There’s always the day when the government reformer comes face-to-face with the government reality.
That’s happened in short order to President Barack Obama, and unfortunately, part of it seems to be of his own making.
There’s a reason that Sears couldn’t reinvent itself to become Wal-Mart. There’s a reason that Washington insiders can’t be expected to reinvent the government from which their power flows.
That’s why the appointment of so many Washington-first Cabinet members to lead the Obama Administration has in short order stifled the president’s ability to change the tone, culture and results of the federal government. We hope it’s only temporary.
Nuke It
It’s no secret that one of the toughest challenges of an organization is to change its culture and to find people who are able to work outside of their comfort zones to do it. When the organization has an annual budget of more than $3 trillion and a workforce of 15 million, it’s hard to change things with a nuclear warhead. But it’s next to impossible when those in charge of the warhead are part and parcel of the organization they have been chosen to blow up.
It’s reminiscent of the story about Sam Walton, who was asked why Sears didn’t evolve into Wal-Mart. His reply was that Sears was too invested in its own legacy systems, so every idea of change began with those systems as its context and with the presumption that those systems would remain.
And so it is inside the Beltway. People who have risen to power within the current government structure can hardly be expected to suddenly don the mantle as agents of change. Too often, political appointees act on the understanding that their time is limited and so the emphasis is on consolidating power and establishing a platform for the next job.
Meanwhile, the bureaucracy simply marks time. They know that they only need to adopt the new language of the new administration, but nothing requires them to change their behavior. As a result, much of it acts on the presumption that it can wait it out. There will always be a new administration – remember Al Gore’s campaign to reinvent the federal government.
Real Change
To them, it’s always easier, not to mention safer, to say no than to say yes. It’s easier to mark time and stay there forever than take a risk at innovation and lose their jobs if it doesn’t work. So, they give lip service to change, but in the end, they are prisoners of the bureaucratic rules and regulations they created.
As a result, there may be much talk about an innovative economic stimulus package, but in the end, the nearly trillion dollars will be sent to long-time federal employees who’ll plug the money into the existing bureaucratic pipeline. For example, the grand ambitions for housing will be funneled into HUD whose byzantine processes are likely to drain all imagination from cities’ proposals.
Stanford University economist Paul Romer famously said that “a crisis is a terrible thing to waste.” It can create the conditions in which it clarifies priorities, it aligns resources, it mobilizes change, it morphs rigidity into innovation, and it fuels change that comes more quickly and is more far-reaching.
In this way, the current crisis can be and must ultimately be the catalyst for a new way of conducting the public’s business.
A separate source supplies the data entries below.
-- ==== Sys2Proof/Laws/PerInstr.lean ====
section
/-! SUPPORT. The round trip of the encoding, one lemma per constructor of Instr; a device event has no encoding. -/

-- One thread: many threads' stacks outgrow the memory the check gives.
set_option Elab.async false

namespace Sys2Proof

/-- Decoding of the encoded bits of a well-formed operation gives the operation back, in each form and in every slot that takes it. -/
def Laws.RoundTrip.Statement (i : Instr) : Prop :=
  ∀ (f : Form) (regs nsem slot : Nat) (r : RawOp), WellFormed f regs nsem i = true → encode i = some r →
    (f = .bundle → slotClass slot = r.opc.toNat / 64 ∧ i.slotOk slot = true) →
    decodeOp f regs nsem slot (RawOp.ofBits r.toBits) = .ok i

theorem Laws.RoundTrip.nop  : Laws.RoundTrip.Statement (.nop) := by
  intro f regs nsem slot r hw he hs
  rw [RawOp.ofBits_toBits]
  obtain ⟨hf, hk⟩ := WellFormed.parts hw
  dsimp only [Instr.formOk, Instr.kindsOk] at hf hk
  have hm : (BitVec.ofNat 12 (0)).toNat = 0 := mod12 (by omega)
  obtain rfl := Option.some.inj (show some _ = some r from he)
  refine decodeOp_of_parse hw he hs ?_ ?_
  · show some (ok (.nop)) = _
    rfl
  · exact .inl (show (BitVec.ofNat 8 0x00).toNat < 64 by decide)

theorem Laws.RoundTrip.add (d : Opd) (a : Opd) (b : Opd) : Laws.RoundTrip.Statement (.add d a b) := by
  intro f regs nsem slot r hw he hs
  rw [RawOp.ofBits_toBits]
  obtain ⟨hf, hk⟩ := WellFormed.parts hw
  dsimp only [Instr.formOk, Instr.kindsOk] at hf hk
  (try simp only [Bool.and_eq_true] at hk)
  have e_d : opdOf f d.code = d := opdOf_code (Opd.isDst_fits hk.1.1)
  have e_a : opdOf f a.code = a := opdOf_code (Opd.isSrc_fits hk.1.2)
  have e_b : opdOf f b.code = b := opdOf_code (Opd.isSrc_fits hk.2)
  have hm : (BitVec.ofNat 12 (0)).toNat = 0 := mod12 (by omega)
  obtain rfl := Option.some.inj (show some _ = some r from he)
  refine decodeOp_of_parse hw he hs ?_ ?_
  · show some (ok (.add (opdOf f d.code) (opdOf f a.code) (opdOf f b.code))) = _
    simp only [e_d, e_a, e_b]
  · exact .inl (show (BitVec.ofNat 8 0x01).toNat < 64 by decide)

theorem Laws.RoundTrip.sub (d : Opd) (a : Opd) (b : Opd) : Laws.RoundTrip.Statement (.sub d a b) := by
  intro f regs nsem slot r hw he hs
  rw [RawOp.ofBits_toBits]
  obtain ⟨hf, hk⟩ := WellFormed.parts hw
  dsimp only [Instr.formOk, Instr.kindsOk] at hf hk
  (try simp only [Bool.and_eq_true] at hk)
  have e_d : opdOf f d.code = d := opdOf_code (Opd.isDst_fits hk.1.1)
  have e_a : opdOf f a.code = a := opdOf_code (Opd.isSrc_fits hk.1.2)
  have e_b : opdOf f b.code = b := opdOf_code (Opd.isSrc_fits hk.2)
  have hm : (BitVec.ofNat 12 (0)).toNat = 0 := mod12 (by omega)
  obtain rfl := Option.some.inj (show some _ = some r from he)
  refine decodeOp_of_parse hw he hs ?_ ?_
  · show some (ok (.sub (opdOf f d.code) (opdOf f a.code) (opdOf f b.code))) = _
    simp only [e_d, e_a, e_b]
  · exact .inl (show (BitVec.ofNat 8 0x02).toNat < 64 by decide)

theorem Laws.RoundTrip.addi (d : Opd) (a : Opd) (imm : BitVec 20) : Laws.RoundTrip.Statement (.addi d a imm) := by
  intro f regs nsem slot r hw he hs
  rw [RawOp.ofBits_toBits]
  obtain ⟨hf, hk⟩ := WellFormed.parts hw
  dsimp only [Instr.formOk, Instr.kindsOk] at hf hk
  (try simp only [Bool.and_eq_true] at hk)
  have e_d : opdOf f d.code = d := opdOf_code (Opd.isDst_fits hk.1)
  have e_a : opdOf f a.code = a := opdOf_code (Opd.isSrc_fits hk.2)
  have := imm.isLt
  have hm : (BitVec.ofNat 12 ((imm.toNat % 4096))).toNat = (imm.toNat % 4096) := mod12 (by omega)
  obtain rfl := Option.some.inj (show some _ = some r from he)
  refine decodeOp_of_parse hw he hs ?_ ?_
  · have q_imm : ((imm.extractLsb' 12 8) ++ (BitVec.ofNat 12 ((imm.toNat % 4096)))) = imm := imm20 imm
    show some (ok (.addi (opdOf f d.code) (opdOf f a.code) ((imm.extractLsb' 12 8) ++ (BitVec.ofNat 12 ((imm.toNat % 4096)))))) = _
    simp only [e_d, e_a, q_imm]
  · exact .inl (show (BitVec.ofNat 8 0x03).toNat < 64 by decide)

theorem Laws.RoundTrip.lih (d : Opd) (a : Opd) (imm : BitVec 20) : Laws.RoundTrip.Statement (.lih d a imm) := by
  intro f regs nsem slot r hw he hs
  rw [RawOp.ofBits_toBits]
  obtain ⟨hf, hk⟩ := WellFormed.parts hw
  dsimp only [Instr.formOk, Instr.kindsOk] at hf hk
  (try simp only [Bool.and_eq_true] at hk)
  have e_d : opdOf f d.code = d := opdOf_code (Opd.isDst_fits hk.1)
  have e_a : opdOf f a.code = a := opdOf_code (Opd.isSrc_fits hk.2)
  have := imm.isLt
  have hm : (BitVec.ofNat 12 ((imm.toNat % 4096))).toNat = (imm.toNat % 4096) := mod12 (by omega)
  obtain rfl := Option.some.inj (show some _ = some r from he)
  refine decodeOp_of_parse hw he hs ?_ ?_
  · have q_imm : ((imm.extractLsb' 12 8) ++ (BitVec.ofNat 12 ((imm.toNat % 4096)))) = imm := imm20 imm
    show some (ok (.lih (opdOf f d.code) (opdOf f a.code) ((imm.extractLsb' 12 8) ++ (BitVec.ofNat 12 ((imm.toNat % 4096)))))) = _
    simp only [e_d, e_a, q_imm]
  · exact .inl (show (BitVec.ofNat 8 0x04).toNat < 64 by decide)

theorem Laws.RoundTrip.mul (d : Opd) (a : Opd) (b : Opd) : Laws.RoundTrip.Statement (.mul d a b) := by
  intro f regs nsem slot r hw he hs
  rw [RawOp.ofBits_toBits]
  obtain ⟨hf, hk⟩ := WellFormed.parts hw
  dsimp only [Instr.formOk, Instr.kindsOk] at hf hk
  (try simp only [Bool.and_eq_true] at hk)
  have e_d : opdOf f d.code = d := opdOf_code (Opd.isDst_fits hk.1.1)
  have e_a : opdOf f a.code = a := opdOf_code (Opd.isSrc_fits hk.1.2)
  have e_b : opdOf f b.code = b := opdOf_code (Opd.isSrc_fits hk.2)
  have hm : (BitVec.ofNat 12 (0)).toNat = 0 := mod12 (by omega)
  obtain rfl := Option.some.inj (show some _ = some r from he)
  refine decodeOp_of_parse hw he hs ?_ ?_
  · show some (ok (.mul (opdOf f d.code) (opdOf f a.code) (opdOf f b.code))) = _
    simp only [e_d, e_a, e_b]
  · exact .inl (show (BitVec.ofNat 8 0x05).toNat < 64 by decide)

theorem Laws.RoundTrip.mulh (d : Opd) (a : Opd) (b : Opd) : Laws.RoundTrip.Statement (.mulh d a b) := by
  intro f regs nsem slot r hw he hs
  rw [RawOp.ofBits_toBits]
  obtain ⟨hf, hk⟩ := WellFormed.parts hw
  dsimp only [Instr.formOk, Instr.kindsOk] at hf hk
  (try simp only [Bool.and_eq_true] at hk)
  have e_d : opdOf f d.code = d := opdOf_code (Opd.isDst_fits hk.1.1)
  have e_a : opdOf f a.code = a := opdOf_code (Opd.isSrc_fits hk.1.2)
  have e_b : opdOf f b.code = b := opdOf_code (Opd.isSrc_fits hk.2)
  have hm : (BitVec.ofNat 12 (0)).toNat = 0 := mod12 (by omega)
  obtain rfl := Option.some.inj (show some _ = some r from he)
  refine decodeOp_of_parse hw he hs ?_ ?_
  · show some (ok (.mulh (opdOf f d.code) (opdOf f a.code) (opdOf f b.code))) = _
    simp only [e_d, e_a, e_b]
  · exact .inl (show (BitVec.ofNat 8 0x06).toNat < 64 by decide)

theorem Laws.RoundTrip.mulhn (d : Opd) (a : Opd) (b : Opd) : Laws.RoundTrip.Statement (.mulhn d a b) := by
  intro f regs nsem slot r hw he hs
  rw [RawOp.ofBits_toBits]
  obtain ⟨hf, hk⟩ := WellFormed.parts hw
  dsimp only [Instr.formOk, Instr.kindsOk] at hf hk
  (try simp only [Bool.and_eq_true] at hk)
  have e_d : opdOf f d.code = d := opdOf_code (Opd.isDst_fits hk.1.1)
  have e_a : opdOf f a.code = a := opdOf_code (Opd.isSrc_fits hk.1.2)
  have e_b : opdOf f b.code = b := opdOf_code (Opd.isSrc_fits hk.2)
  have hm : (BitVec.ofNat 12 (0)).toNat = 0 := mod12 (by omega)
  obtain rfl := Option.some.inj (show some _ = some r from he)
  refine decodeOp_of_parse hw he hs ?_ ?_
  · show some (ok (.mulhn (opdOf f d.code) (opdOf f a.code) (opdOf f b.code))) = _
    simp only [e_d, e_a, e_b]
  · exact .inl (show (BitVec.ofNat 8 0x07).toNat < 64 by decide)

theorem Laws.RoundTrip.div (d : Opd) (a : Opd) (b : Opd) : Laws.RoundTrip.Statement (.div d a b) := by
  intro f regs nsem slot r hw he hs
  rw [RawOp.ofBits_toBits]
  obtain ⟨hf, hk⟩ := WellFormed.parts hw
  dsimp only [Instr.formOk, Instr.kindsOk] at hf hk
  (try simp only [Bool.and_eq_true] at hk)
  have e_d : opdOf f d.code = d := opdOf_code (Opd.isDst_fits hk.1.1)
  have e_a : opdOf f a.code = a := opdOf_code (Opd.isSrc_fits hk.1.2)
  have e_b : opdOf f b.code = b := opdOf_code (Opd.isSrc_fits hk.2)
  have hm : (BitVec.ofNat 12 (0)).toNat = 0 := mod12 (by omega)
  obtain rfl := Option.some.inj (show some _ = some r from he)
  refine decodeOp_of_parse hw he hs ?_ ?_
  · show some (ok (.div (opdOf f d.code) (opdOf f a.code) (opdOf f b.code))) = _
    simp only [e_d, e_a, e_b]
  · exact .inl (show (BitVec.ofNat 8 0x08).toNat < 64 by decide)

theorem Laws.RoundTrip.divn (d : Opd) (a : Opd) (b : Opd) : Laws.RoundTrip.Statement (.divn d a b) := by
  intro f regs nsem slot r hw he hs
  rw [RawOp.ofBits_toBits]
  obtain ⟨hf, hk⟩ := WellFormed.parts hw
  dsimp only [Instr.formOk, Instr.kindsOk] at hf hk
  (try simp only [Bool.and_eq_true] at hk)
  have e_d : opdOf f d.code = d := opdOf_code (Opd.isDst_fits hk.1.1)
  have e_a : opdOf f a.code = a := opdOf_code (Opd.isSrc_fits hk.1.2)
  have e_b : opdOf f b.code = b := opdOf_code (Opd.isSrc_fits hk.2)
  have hm : (BitVec.ofNat 12 (0)).toNat = 0 := mod12 (by omega)
  obtain rfl := Option.some.inj (show some _ = some r from he)
  refine decodeOp_of_parse hw he hs ?_ ?_
  · show some (ok (.divn (opdOf f d.code) (opdOf f a.code) (opdOf f b.code))) = _
    simp only [e_d, e_a, e_b]
  · exact .inl (show (BitVec.ofNat 8 0x09).toNat < 64 by decide)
In the best of times, decisions made today would be crucial, but gripped in a national economic crisis, there is no margin for error.
Breaking Away
To compete and win in the race for good-paying jobs in the knowledge economy and for economic success, American cities must have strong, healthy neighborhoods; pathways from welfare dependency to self-sufficiency; a vibrant, active downtown; and hubs of vitality that anchor areas of the city and bind together to expand our economy, sense of purpose and a clear plan of action.
President Obama has shown that he has not lost his way. Already, he’s taken action on several fronts that are overdue – stem cells, environment, Guantanamo, family planning, and much more. As significant as any of these is something that we have not seen for 20 years – an admission that he made a mistake in appointments of two key Administration nominees who had to resign on the same day for failure to pay their full taxes.
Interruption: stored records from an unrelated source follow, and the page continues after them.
/-- O55. The state after reset, and what a core and its special registers hold when a job starts on it. Rests on choices of the model:
registers without a reset value (log 4). (spec/13_boundary.md: Stages, spec/01_machine.md: State and the promises, spec/01_machine.md: Special registers, spec/01_machine.md: Units of work) -/
def Obligations.ResetAndJobStart : Prop :=
  (let s := State.reset
   s.ptime = 0 ∧ s.reeve.rails = true ∧ s.reeve.stage = 0 ∧ s.reeve.failcode = 0 ∧ s.reeve.memrate = 72 ∧ s.reeve.halted = false
    ∧ s.residents = [] ∧ s.beadle.tgwin = 160000 ∧ s.beadle.bemin = 4 ∧ (∀ d ∈ allDoms, (s.eng d).inService = false)
    ∧ s.iso.regions = [] ∧ MemOk s)
  ∧ (∀ (s : State) (c : Fin 32) (slot idx : Nat) (zero : Bool),
    let x := (s.startCore c slot idx zero).core c
    x.job = some slot ∧ x.idx = idx ∧ x.part = .block 0
    ∧ (∀ n, mget 0 x.arch.s n = 0 ∧ mget 0 x.arch.v n = 0 ∧ mget 0 x.arch.p n = 0 ∧ mget none x.arch.ps n = none ∧ mget 0 x.sem n = 0
        ∧ x.tile n = List.replicate 1024 0)
    ∧ x.arch.fmt = 0 ∧ x.arch.fflags = 0 ∧ x.arch.suspect = 0 ∧ x.arch.lutsel = 0 ∧ x.arch.drift = 0 ∧ x.arch.rnga = 0 ∧ x.arch.rngb = 0
    ∧ x.tcause = 0 ∧ x.tpc = 0 ∧ x.tval = 0 ∧ x.ssat = false ∧ x.gst = 0 ∧ x.cpy = 0 ∧ x.undoCount = 0
    ∧ x.arch.held = [] ∧ x.arch.walker.active = false ∧ x.blocks = [] ∧ x.flight = [] ∧ x.sb = [] ∧ x.sm = []
    ∧ x.eng.freeze = 0 ∧ x.eng.granted = 0 ∧ x.fmap = (s.core c).fmap)

/-- O56. A step executes the next fetched word's op, or the next event of the schedule, or lets time pass. Rests on choices of the model:
the schedule of events (log 1); one word a step (log 2); pre-images first (log 66); how a program comes to run (log 15); PTIME
held at 0 (log 127). (spec/02_encoding.md: The thread word, spec/02_encoding.md: Decode checks, spec/01_machine.md: Two forms, spec/12_recovery.md: Trap causes) -/
def Obligations.StepRunsTheDecodedOp : Prop :=
  ∀ (s : State) (f : Fetched) (rest : List Fetched),
    let run := { s with latch := rest, cur := f.agent }
    let ends : State → State := fun t => if t.latch = [] then t.finishCycle f.agent else t
    let after : Host.Outcome State Fault Refusal → Host.Outcome State Fault Refusal := fun o => match o with
      | .next t => .next (ends t)
      | .fault r => .fault r
      | .refused r => .refused r
    let waits : State → Host.Outcome State Fault Refusal → Host.Outcome State Fault Refusal := fun was o => match o with
      | .next t => .next (if t.preimage = none then t else was.withTouched t)
      | .fault r => .fault r
      | .refused r => .refused r
    (∀ w l, s.posted = w :: l → step s = exec (.registerWrite w.1 w.2.1 w.2.2) { s with posted := l })
    ∧ (∀ m ms, s.posted = [] → s.marked = m :: ms → step s = .next s.releaseMarked)
    ∧ (∀ p, s.posted = [] → s.marked = [] → s.preimage = some p → step s = exec (.capturePreimageWritten p.1 (BitVec.ofNat 64 p.2)) s)
    ∧ (s.posted = [] → s.marked = [] → s.preimage = none →
    (∀ c k, s.latch = f :: rest → f.agent = .core c k →
        (∀ i, decodeOp .bundle 64 256 k (RawOp.ofBits (f.word.setWidth 44)) = .ok i → step s = waits s (after (exec i run)))
        ∧ (∀ n, decodeOp .bundle 64 256 k (RawOp.ofBits (f.word.setWidth 44)) = .error n → ∃ v,
            step s = .next (ends (run.takeTrap f.agent ⟨if n = 0x05 ∨ n = 0x06 ∨ n = 0x11 then 0x04 else if n = 0x20 ∨ n = 0x21 then 0x01 else 0x02,
              v⟩))))
    ∧ (∀ u, s.latch = f :: rest → f.agent = .thr u →
        let g := s.group u.unit u.group
        let p := (ThreadWord.ofBits f.word).p
        let set := p.extractLsb' 0 3 = 0 ∨ (s.thread u).p.getLsbD (p.toNat % 8) = true
        let holds := if p.getLsbD 3 then ¬ set else set
        (∀ i, decodeWord g.regs g.nsem f.word = .ok i →
          (holds → step s = waits s (after (exec i run))) ∧ (¬ holds → step s = .next (ends run.moveOn)))
        ∧ (∀ n, decodeWord g.regs g.nsem f.word = .error n → ∃ v,
            step s = .next (ends (run.takeTrap f.agent ⟨if n = 0x05 ∨ n = 0x06 ∨ n = 0x11 then 0x04 else if n = 0x20 ∨ n = 0x21 then 0x01 else 0x03,
              v⟩))))
    ∧ (∀ x l i, s.latch = [] → s.inputs = x :: l → x.act = .event i → s.reeve.rails = true →
        let at' : List Stimulus → State := fun q =>
          if s.reeve.counting then { s with inputs := q, ptime := s.ptime + x.dt } else { s with inputs := q }
        step s = waits (at' ({ x with dt := 0 } :: l)) (exec i (at' l)))
    ∧ (s.latch = [] → s.inputs = [] → s.reeve.rails = true → s.reeve.counting = true → step s = .next { s with ptime := s.ptime + 1 })
    ∧ (s.latch = [] → s.inputs = [] → s.reeve.rails = true → s.reeve.counting = false → step s = .next s))
    ∧ (∀ (u : Tid) (bs : List Byte) (t : State), (s.thread u).ended = false → (s.thread u).pendTraps = [] → (s.thread u).pc.toNat % 8 = 0 →
        s.fetchCode (.thr u) (s.thread u).pc.toNat 8 = .ok (bs, t) →
        s.fetchThread u = { t with latch := t.latch ++ [⟨.thr u, BitVec.ofNat 64 (leNat bs)⟩] })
And yet, the admission wasn’t broad enough. He’s got to be realizing that it was a mistake to put so much confidence on people plugged into the revolving door of Washington influence and power. If the great unwashed public was shocked by the recent withdrawals, it wasn’t so much because the nominees didn’t pay their taxes, but because the circumstances surrounding that failure spoke volumes about the privilege and the entitlements of the Washington elite.
The president pledged to break the rules in the Capital to change the way that Washington works – petty, partisan and personal agendas. He needs every member of his cabinet to take on the profile of organizational change agents. Otherwise, his promises will be even harder to keep.
Beltway Blues
It’s just hard to serve the interests of cities when there’s no one who’s served in elected office of a city or who has had to make the daily decisions that face city mayors and affect the lives of average Americans. It’s hard to serve the interests of small businesses – the source of most new jobs – when you’ve never met a payroll or been forced to call your friends and family for operating capital.
The election of President Obama was, if nothing else, a repudiation of the K Street culture characterized by influence, special privilege, relationships for profit and a chauffeured view of urban problems. Already, the news media are overstating the problems and sensationalizing every disagreement.
Clearly, it will be difficult to build bipartisan coalitions, particularly when any stumble becomes an occasion for partisan piling on. In the end, however, we think that the president and his men will come closer to success if they keep their fingers on the pulse of middle American rather than Beltway big shots.